▶ [Instructions to follow]: Once you find the line with "(s.tellFallback) := by" in the entries below, return exactly every line from it through the line with "State.raise1_keeps | apply Keeps.wr | apply Keeps.ite".

╭─ Task data

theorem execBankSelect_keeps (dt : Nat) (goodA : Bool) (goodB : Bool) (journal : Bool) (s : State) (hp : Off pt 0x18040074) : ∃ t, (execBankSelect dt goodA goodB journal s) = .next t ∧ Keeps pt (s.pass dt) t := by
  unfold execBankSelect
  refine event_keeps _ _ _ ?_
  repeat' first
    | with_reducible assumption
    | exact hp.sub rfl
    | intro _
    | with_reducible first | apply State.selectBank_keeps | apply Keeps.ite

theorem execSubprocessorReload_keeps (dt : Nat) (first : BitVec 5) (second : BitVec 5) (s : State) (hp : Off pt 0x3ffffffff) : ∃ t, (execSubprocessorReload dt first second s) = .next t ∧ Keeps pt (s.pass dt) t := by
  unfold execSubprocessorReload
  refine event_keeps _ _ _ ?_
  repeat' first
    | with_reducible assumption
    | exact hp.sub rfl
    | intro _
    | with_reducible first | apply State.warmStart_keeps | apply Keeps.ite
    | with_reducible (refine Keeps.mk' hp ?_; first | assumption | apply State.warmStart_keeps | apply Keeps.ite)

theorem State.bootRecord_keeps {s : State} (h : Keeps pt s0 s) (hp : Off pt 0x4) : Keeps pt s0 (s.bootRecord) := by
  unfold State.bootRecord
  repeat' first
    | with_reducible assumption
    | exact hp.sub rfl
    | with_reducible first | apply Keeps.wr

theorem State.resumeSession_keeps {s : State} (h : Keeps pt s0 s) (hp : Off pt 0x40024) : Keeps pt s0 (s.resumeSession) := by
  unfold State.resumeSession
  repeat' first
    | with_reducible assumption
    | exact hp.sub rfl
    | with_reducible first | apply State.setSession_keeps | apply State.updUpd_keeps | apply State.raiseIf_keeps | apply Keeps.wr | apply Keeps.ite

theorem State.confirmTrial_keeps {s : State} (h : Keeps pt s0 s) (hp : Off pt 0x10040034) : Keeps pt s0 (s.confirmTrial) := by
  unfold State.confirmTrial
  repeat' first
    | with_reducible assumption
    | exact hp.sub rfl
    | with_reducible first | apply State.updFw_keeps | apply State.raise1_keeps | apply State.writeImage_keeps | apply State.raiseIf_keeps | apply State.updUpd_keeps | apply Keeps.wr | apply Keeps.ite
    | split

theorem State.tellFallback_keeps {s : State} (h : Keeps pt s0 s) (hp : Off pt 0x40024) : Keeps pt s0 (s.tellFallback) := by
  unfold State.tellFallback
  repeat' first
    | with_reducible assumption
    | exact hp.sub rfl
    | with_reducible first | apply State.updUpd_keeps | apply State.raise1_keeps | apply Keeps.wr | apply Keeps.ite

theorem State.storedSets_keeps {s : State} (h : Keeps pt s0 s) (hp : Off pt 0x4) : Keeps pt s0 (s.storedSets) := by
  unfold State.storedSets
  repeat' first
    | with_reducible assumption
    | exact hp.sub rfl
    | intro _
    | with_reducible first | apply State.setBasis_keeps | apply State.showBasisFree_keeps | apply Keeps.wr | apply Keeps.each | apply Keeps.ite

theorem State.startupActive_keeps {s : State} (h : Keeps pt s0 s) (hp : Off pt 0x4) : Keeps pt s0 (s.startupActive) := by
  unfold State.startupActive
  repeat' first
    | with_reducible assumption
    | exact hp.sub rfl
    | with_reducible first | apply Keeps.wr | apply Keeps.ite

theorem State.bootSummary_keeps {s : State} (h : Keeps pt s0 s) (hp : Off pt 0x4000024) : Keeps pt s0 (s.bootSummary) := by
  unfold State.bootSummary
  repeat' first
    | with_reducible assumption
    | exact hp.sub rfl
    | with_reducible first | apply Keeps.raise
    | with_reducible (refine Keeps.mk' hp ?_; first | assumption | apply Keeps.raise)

╰─

▶ [Completed task]:
theorem State.tellFallback_keeps {s : State} (h : Keeps pt s0 s) (hp : Off pt 0x40024) : Keeps pt s0 (s.tellFallback) := by
  unfold State.tellFallback
  repeat' first
    | with_reducible assumption
    | exact hp.sub rfl
    | with_reducible first | apply State.updUpd_keeps | apply State.raise1_keeps | apply Keeps.wr | apply Keeps.ite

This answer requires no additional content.